Among the lines below, keep only those from the one containing "head : BitVec 8" through the one containing "priority : BitVec 8", and reproduce them exactly.

---

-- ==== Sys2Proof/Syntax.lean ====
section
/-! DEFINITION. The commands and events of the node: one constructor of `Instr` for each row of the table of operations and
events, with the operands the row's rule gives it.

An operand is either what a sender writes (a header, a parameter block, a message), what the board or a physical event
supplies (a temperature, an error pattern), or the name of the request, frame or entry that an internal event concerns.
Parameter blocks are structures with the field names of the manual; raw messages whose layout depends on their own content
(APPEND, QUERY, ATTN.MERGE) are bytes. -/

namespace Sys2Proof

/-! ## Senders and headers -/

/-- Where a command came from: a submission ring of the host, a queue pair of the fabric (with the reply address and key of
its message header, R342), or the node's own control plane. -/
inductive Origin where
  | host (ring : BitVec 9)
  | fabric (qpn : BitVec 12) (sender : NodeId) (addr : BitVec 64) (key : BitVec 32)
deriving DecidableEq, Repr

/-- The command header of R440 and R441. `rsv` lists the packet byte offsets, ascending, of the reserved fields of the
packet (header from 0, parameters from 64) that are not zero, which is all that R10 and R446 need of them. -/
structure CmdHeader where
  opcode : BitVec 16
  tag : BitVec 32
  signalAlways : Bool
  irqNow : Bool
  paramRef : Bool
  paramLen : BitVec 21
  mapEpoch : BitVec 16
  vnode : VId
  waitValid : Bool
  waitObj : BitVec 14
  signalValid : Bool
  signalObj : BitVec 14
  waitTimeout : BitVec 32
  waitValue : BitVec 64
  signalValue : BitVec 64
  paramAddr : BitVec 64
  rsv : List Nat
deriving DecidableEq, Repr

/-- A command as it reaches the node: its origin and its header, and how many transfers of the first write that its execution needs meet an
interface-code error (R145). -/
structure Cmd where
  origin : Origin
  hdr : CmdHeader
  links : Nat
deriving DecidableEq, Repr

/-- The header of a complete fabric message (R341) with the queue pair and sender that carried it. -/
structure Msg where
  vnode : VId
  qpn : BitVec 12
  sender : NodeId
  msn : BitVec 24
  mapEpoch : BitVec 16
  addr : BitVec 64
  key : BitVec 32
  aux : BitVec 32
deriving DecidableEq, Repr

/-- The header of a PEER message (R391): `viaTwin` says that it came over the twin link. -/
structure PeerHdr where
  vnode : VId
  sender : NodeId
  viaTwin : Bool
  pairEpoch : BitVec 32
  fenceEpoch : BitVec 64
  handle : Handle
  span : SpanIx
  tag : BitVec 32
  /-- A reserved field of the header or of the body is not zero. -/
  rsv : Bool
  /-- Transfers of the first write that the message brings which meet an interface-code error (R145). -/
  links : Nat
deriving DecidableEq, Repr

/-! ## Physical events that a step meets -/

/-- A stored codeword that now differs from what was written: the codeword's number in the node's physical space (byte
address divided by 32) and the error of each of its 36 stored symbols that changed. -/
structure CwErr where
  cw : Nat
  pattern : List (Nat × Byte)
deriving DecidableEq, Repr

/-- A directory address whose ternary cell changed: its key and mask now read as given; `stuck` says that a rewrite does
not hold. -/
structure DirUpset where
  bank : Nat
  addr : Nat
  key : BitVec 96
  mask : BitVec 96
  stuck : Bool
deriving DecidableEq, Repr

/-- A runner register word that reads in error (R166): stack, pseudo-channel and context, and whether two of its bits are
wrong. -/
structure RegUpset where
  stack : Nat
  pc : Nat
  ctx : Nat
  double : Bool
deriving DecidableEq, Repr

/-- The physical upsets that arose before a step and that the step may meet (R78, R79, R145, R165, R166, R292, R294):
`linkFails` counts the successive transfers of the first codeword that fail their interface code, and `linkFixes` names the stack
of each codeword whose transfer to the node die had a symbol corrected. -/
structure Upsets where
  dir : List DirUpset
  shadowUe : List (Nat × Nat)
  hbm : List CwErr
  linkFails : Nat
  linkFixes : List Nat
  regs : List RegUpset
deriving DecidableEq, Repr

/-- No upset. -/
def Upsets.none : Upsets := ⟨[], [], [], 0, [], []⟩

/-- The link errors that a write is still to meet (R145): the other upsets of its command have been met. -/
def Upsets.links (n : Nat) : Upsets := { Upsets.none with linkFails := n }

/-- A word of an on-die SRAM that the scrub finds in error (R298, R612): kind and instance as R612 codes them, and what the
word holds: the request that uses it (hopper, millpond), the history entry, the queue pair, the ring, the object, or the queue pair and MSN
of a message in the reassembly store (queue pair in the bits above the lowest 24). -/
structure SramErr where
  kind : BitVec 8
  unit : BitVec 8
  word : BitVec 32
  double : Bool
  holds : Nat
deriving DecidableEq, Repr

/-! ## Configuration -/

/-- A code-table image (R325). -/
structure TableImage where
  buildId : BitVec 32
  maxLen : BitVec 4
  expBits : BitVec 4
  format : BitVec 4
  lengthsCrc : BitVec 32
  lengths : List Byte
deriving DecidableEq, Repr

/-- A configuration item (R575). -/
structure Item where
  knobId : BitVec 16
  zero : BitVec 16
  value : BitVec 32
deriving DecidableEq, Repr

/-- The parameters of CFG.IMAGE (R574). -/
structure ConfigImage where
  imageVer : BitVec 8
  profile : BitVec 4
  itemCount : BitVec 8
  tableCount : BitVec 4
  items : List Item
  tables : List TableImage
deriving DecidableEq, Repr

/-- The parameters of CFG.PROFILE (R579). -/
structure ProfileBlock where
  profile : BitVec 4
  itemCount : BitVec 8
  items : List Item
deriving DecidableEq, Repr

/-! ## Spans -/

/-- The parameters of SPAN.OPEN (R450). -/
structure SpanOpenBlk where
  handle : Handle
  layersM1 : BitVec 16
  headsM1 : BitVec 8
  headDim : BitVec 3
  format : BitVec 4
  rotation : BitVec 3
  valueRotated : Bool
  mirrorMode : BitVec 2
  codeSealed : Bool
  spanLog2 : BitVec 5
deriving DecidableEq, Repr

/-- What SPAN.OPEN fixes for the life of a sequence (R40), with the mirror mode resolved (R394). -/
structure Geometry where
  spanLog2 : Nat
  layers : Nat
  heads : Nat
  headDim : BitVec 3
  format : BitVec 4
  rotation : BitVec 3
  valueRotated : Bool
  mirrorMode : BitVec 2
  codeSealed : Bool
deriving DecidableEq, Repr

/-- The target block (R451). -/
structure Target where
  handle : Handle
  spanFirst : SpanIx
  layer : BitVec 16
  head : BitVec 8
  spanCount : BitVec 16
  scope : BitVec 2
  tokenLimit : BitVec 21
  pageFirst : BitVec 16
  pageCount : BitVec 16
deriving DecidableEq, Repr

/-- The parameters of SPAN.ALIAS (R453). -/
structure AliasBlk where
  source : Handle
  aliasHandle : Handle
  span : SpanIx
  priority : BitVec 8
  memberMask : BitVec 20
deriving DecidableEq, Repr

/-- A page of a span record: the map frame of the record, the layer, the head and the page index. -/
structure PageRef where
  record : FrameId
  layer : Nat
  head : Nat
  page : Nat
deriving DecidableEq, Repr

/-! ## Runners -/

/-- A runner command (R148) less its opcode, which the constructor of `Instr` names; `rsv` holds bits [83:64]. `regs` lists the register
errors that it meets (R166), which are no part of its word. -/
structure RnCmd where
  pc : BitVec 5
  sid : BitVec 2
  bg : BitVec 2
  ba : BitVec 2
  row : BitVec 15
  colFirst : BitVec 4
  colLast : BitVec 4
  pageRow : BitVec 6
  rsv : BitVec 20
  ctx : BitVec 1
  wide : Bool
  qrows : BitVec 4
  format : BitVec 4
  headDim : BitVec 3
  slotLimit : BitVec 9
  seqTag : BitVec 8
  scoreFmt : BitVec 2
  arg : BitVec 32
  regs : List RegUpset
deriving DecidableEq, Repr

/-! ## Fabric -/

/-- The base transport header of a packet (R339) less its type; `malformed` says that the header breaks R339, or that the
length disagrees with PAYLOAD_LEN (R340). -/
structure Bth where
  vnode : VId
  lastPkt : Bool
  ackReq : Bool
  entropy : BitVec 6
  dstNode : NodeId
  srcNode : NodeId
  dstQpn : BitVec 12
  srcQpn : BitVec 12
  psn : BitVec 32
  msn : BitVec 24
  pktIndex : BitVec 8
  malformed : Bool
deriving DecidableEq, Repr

---

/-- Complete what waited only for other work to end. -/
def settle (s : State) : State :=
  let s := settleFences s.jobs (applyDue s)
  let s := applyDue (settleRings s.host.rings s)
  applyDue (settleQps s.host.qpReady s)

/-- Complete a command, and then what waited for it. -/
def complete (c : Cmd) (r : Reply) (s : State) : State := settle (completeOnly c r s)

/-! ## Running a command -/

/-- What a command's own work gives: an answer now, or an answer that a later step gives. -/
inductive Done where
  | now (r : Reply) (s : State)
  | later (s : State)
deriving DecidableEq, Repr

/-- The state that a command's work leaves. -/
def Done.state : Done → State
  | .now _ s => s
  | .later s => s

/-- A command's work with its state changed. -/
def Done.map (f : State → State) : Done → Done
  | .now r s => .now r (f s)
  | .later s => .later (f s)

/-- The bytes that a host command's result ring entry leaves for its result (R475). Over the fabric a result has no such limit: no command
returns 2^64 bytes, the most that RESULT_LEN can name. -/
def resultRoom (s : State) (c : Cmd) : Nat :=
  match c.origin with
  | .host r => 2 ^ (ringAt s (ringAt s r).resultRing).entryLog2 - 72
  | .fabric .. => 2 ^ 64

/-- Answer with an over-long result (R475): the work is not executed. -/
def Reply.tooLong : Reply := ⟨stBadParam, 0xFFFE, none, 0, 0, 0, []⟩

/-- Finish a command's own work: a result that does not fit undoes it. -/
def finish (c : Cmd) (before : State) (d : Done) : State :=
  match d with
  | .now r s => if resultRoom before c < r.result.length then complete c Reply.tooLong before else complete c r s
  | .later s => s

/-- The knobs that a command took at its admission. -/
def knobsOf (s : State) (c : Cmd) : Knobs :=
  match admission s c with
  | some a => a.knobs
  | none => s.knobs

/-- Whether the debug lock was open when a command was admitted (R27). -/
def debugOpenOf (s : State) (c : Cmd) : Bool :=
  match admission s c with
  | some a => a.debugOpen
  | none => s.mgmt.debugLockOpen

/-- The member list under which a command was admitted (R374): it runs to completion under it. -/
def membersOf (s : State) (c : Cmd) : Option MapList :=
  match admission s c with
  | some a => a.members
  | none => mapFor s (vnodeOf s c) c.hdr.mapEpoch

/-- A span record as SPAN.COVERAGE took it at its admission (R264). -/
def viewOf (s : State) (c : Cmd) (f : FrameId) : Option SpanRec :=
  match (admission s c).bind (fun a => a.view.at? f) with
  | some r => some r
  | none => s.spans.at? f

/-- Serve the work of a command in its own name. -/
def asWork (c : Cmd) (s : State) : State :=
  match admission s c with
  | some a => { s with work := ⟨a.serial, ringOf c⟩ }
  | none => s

---

### Response below
  head : BitVec 8
  spanCount : BitVec 16
  scope : BitVec 2
  tokenLimit : BitVec 21
  pageFirst : BitVec 16
  pageCount : BitVec 16
deriving DecidableEq, Repr

/-- The parameters of SPAN.ALIAS (R453). -/
structure AliasBlk where
  source : Handle
  aliasHandle : Handle
  span : SpanIx
  priority : BitVec 8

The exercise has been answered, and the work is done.